**Records provided:**
-- ==== Sys2Proof/Machine/State.lean ====
section
/-! DEFINITION. The machine's state as plain data (10_state.md R20 to R42), the inputs of the outside
world it takes (20_memory.md R71, R78; 70_reset_and_hazards.md R270), the reasons a step can stop, and
the state right after reset (R41). -/

namespace Sys2Proof.Machine

/-- STATUS.ERRCODE (R25, R241). The codes 8 to 15 are reserved and never produced, so they have no
constructor (DESIGN CHOICE, log 19). -/
inductive Code where
  /-- 0: the command completed normally. -/
  | ok
  /-- 1: the command word matches no row. -/
  | illegal
  /-- 2: a STATE-space range does not fit in the 48 bytes of S. -/
  | stateRange
  /-- 3: a MEM range does not fit below 2^32. -/
  | wrap
  /-- 4: a destination overlaps a source in a way that is not admitted. -/
  | aliasing
  /-- 5: AEAD_DEC with LEN < 36. -/
  | len
  /-- 6: some byte of a MEM range is not admitted. -/
  | bus
  /-- 7: AEAD_DEC's recomputed tag differs from the ciphertext's. -/
  | auth
deriving DecidableEq, Repr

/-- An action of the outside world, or the engine's turn. Which of them comes next is plain data of the
state (log 6). Bus addresses are as issued; a width is a number of bytes. DESIGN CHOICE (log 12): registers
and data memory are two targets of the host. -/
inductive Input where
  /-- The engine's turn: it performs the latched command if BUSY = 1 (R246). -/
  | engine
  /-- The host writes a register over the bus (R71). -/
  | regWrite (addr : Word) (width : Nat) (data : Word)
  /-- The host reads a register over the bus (R71). -/
  | regRead (addr : Word) (width : Nat)
  /-- The host writes a byte of data memory (R60, R78). -/
  | memWrite (addr : Word) (data : Byte)
  /-- The host reads a byte of data memory (R60, R78). -/
  | memRead (addr : Word)
  /-- The platform asserts reset (R270). -/
  | reset
deriving DecidableEq, Repr

/-- Data memory: the bytes that something has written, by rising address. An address that is not listed
holds what it held at power-up (R272). -/
abbrev Memory := List Host.Cell

/-- The machine. The fields `S` to `mem` are the spec's own (R38); the others are the model's (log 2,
log 4, log 6, log 7). -/
structure State where
  /-- S, the permutation state (R20). -/
  S : Bytes 48
  /-- KEY (R33). -/
  key : Bytes 32
  /-- CTX (R31). -/
  ctx : Bytes 8
  /-- IV (R32). -/
  iv : Bytes 20
  /-- MSGID, as one 64-bit pattern (R30). -/
  msgid : BitVec 64
  /-- LEN (R27). -/
  len : Word
  /-- ADDR_A (R28). -/
  addrA : Word
  /-- ADDR_B (R28). -/
  addrB : Word
  /-- ADDR_D (R28). -/
  addrD : Word
  /-- CMP_ACC (R29). -/
  cmpAcc : Word
  /-- CTRL.IE (R24). -/
  ie : Bool
  /-- STATUS.BUSY (R25). -/
  busy : Bool
  /-- STATUS.DONE (R25). -/
  done : Bool
  /-- STATUS.OVR (R25). -/
  ovr : Bool
  /-- STATUS.ERRCODE (R25). -/
  errcode : Code
  /-- CMDL, the hidden latched command word (R38). -/
  cmdl : Word
  /-- Mem, the data memory shared with the host (R60). -/
  mem : Memory
  /-- MODEL: the parameters of R8 and R9. No step changes them. -/
  cfg : Config
  /-- MODEL: the inputs still to come, the next one first (log 6). -/
  pending : List Input
  /-- MODEL: the word the host's last register read returned (log 7). -/
  hostWord : Word
  /-- MODEL: the byte the host's last data-memory read returned (log 7). -/
  hostByte : Byte
  /-- MODEL: how many free bytes have been drawn (log 4). -/
  draws : Nat
deriving DecidableEq, Repr

/-- Why the machine stops. -/
inductive Fault where
  /-- HOST_RACE: raised by a host memory access to a range of the running command that R78 forbids.
  Safe: the spec itself makes it a fault (R78, U4), and no claim holds past it. -/
  | hostRace (addr : Word)
deriving DecidableEq, Repr

/-- Why an action has no meaning in the model. -/
inductive Refusal where
  /-- An instruction whose meaning is not written yet, by its mnemonic. Safe. No arm raises it. -/
  | notModelled (mnemonic : String)
  /-- Raised by a host register access that is not an aligned 32-bit access (R71, U5 `refuse`).
  Safe: the spec gives the access no meaning. -/
  | registerAccess (offset width : Nat)
  /-- Raised by a host register access at a bus address outside the 256-byte register block: it reaches
  another device of the platform, whose map is OPEN (R73). Safe. -/
  | outsideRegisterBlock (addr : Word)
deriving DecidableEq, Repr

/-- The machine right after reset: every engine field has its value of R41. Data memory is not engine
state and lists nothing (R272). DESIGN CHOICE (log 2, log 3, log 4, log 6, log 7): the model's own fields. -/
def State.reset : State where
  S := Vector.replicate 48 0
  key := Vector.replicate 32 0
  ctx := Vector.replicate 8 0
  iv := Vector.replicate 20 0
  msgid := 0
  len := 0
  addrA := 0
  addrB := 0
  addrD := 0
  cmpAcc := 0
  ie := false
  busy := false
  done := false
  ovr := false
  errcode := .ok
  cmdl := 0
  mem := []
  cfg := Config.default
  pending := []
  hostWord := 0
  hostByte := 0
  draws := 0

end Sys2Proof.Machine
end

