-- ==== Sys2Proof/Certificates/Slice0/Obligations.lean ====
section
/-! DEFINITION. The statements for the provers: what the spec's rules say of the machine. Each docstring
names the rules it formalises. -/

open Sys2Proof Sys2Proof.Machine

/-! ## Encoding -/

/-- 30_encoding.md R97: the rows are tried by mask and match, at most one row selects a word, a selected
row gives the command, and a word that no row selects is refused; so the decoder is total. -/
def Obligations.DecodeFollowsTheOneSelectingRow : Prop :=
  ∀ w : Word,
    (∀ o p : Opcode, w &&& o.mask = o.matchWord → w &&& p.mask = p.matchWord → o = p) ∧
    (∀ o : Opcode, w &&& o.mask = o.matchWord → decode w = .ok (o.assemble w)) ∧
    ((∀ o : Opcode, w &&& o.mask ≠ o.matchWord) → ∃ e, decode w = .error e)

/-- 30_encoding.md R91 to R94: the encoding of every well-formed command decodes to that command, with
every operand at every value. -/
def Obligations.DecodeOfEncodeIsTheCommand : Prop :=
  ∀ i : Instr, i.wellFormed = true → decode (encode i) = .ok i

/-- 30_encoding.md R91 to R94, the other direction: a word that decodes is the encoding of the command it
decodes to, and that command is well formed. No bit of a legal word is ignored. -/
def Obligations.DecodedWordIsItsEncoding : Prop :=
  ∀ (w : Word) (i : Instr), decode w = .ok i → i.wellFormed = true ∧ encode i = w

/-- 30_encoding.md R95: the illegal encodings are exactly the words with an unassigned OP, with RSV ≠ 0, or
with a bit inside the mask of their OP's row that differs from the row's match; such a command completes
with ILLEGAL and changes nothing else. -/
def Obligations.IllegalEncodingsCompleteWithIllegal : Prop :=
  (∀ w : Word, (∃ e, decode w = .error e) ↔
    (w.extractLsb' 0 8 ∉ ([0x01, 0x02, 0x03, 0x04, 0x05, 0x06, 0x08, 0x09, 0x0A, 0x0B, 0x0C, 0x0D, 0x10, 0x11] : List Byte) ∨
      w.extractLsb' 30 2 ≠ 0 ∨
      ∃ o : Opcode, o.op = w.extractLsb' 0 8 ∧ w &&& o.mask ≠ o.matchWord)) ∧
  (∀ (s : State) (e : Reject), s.busy = true → decode s.cmdl = .error e →
    (s.pending = [] → step s = .next { s with errcode := .illegal, busy := false, done := true }) ∧
    (∀ rest, s.pending = .engine :: rest →
      step s = .next { s with pending := rest, errcode := .illegal, busy := false, done := true }))

/-- 30_encoding.md R102: the worked encodings. -/
def Obligations.WorkedEncodings : Prop :=
  (encode (.permute 0x01) = 0x00000101 ∧ decode 0x00000101 = .ok (.permute 0x01)) ∧
  (encode (.setup 0xFE) = 0x0000FE08 ∧ decode 0x0000FE08 = .ok (.setup 0xFE)) ∧
  (encode (.absorb 0x02 0x0F) = 0x00F0020B ∧ decode 0x00F0020B = .ok (.absorb 0x02 0x0F)) ∧
  (encode (.encstream 0x02 0) = 0x0000020C ∧ decode 0x0000020C = .ok (.encstream 0x02 0)) ∧
  (encode (.pad 5 0x0F) = 0x00F5000A ∧ decode 0x00F5000A = .ok (.pad 5 0x0F)) ∧
  (encode (.xor .mem .state) = 0x20000004 ∧ decode 0x20000004 = .ok (.xor .mem .state)) ∧
  (encode (.copy .state .mem) = 0x08000003 ∧ decode 0x08000003 = .ok (.copy .state .mem)) ∧
  (encode (.xor2 .state .mem .state) = 0x28000005 ∧ decode 0x28000005 = .ok (.xor2 .state .mem .state)) ∧
  (encode (.cmp .mem .mem) = 0x00000006 ∧ decode 0x00000006 = .ok (.cmp .mem .mem)) ∧
  (encode .aeadEnc = 0x00000010 ∧ decode 0x00000010 = .ok .aeadEnc) ∧
  decode 0x00000107 = .error (.unassignedOpcode 0x07) ∧
  decode 0x00000102 = .error .unusedField

/-! ## Steps of the machine -/

/-- 30_encoding.md R98, 60_exceptions.md R246, R256: while BUSY = 1, a step of the engine is the perform of the
command that CMDL decodes to; with BUSY = 0 and no input the engine keeps all state. That the field
`pending` names the agent whose turn it is, is the model's choice (log 6). -/
def Obligations.EngineStepPerformsTheDecodedCommand : Prop :=
  (∀ (s : State) (i : Instr), s.busy = true → decode s.cmdl = .ok i →
    (s.pending = [] → step s = exec i s) ∧
    (∀ rest, s.pending = .engine :: rest → step s = exec i { s with pending := rest })) ∧
  (∀ s : State, s.busy = false → s.pending = [] → step s = .next s)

**Exercise prompt:** Look through the entries and return every line where "have" appears.

**Your solution:**
/-- STATUS.ERRCODE (R25, R241). The codes 8 to 15 are reserved and never produced, so they have no
  /-- MODEL: how many free bytes have been drawn (log 4). -/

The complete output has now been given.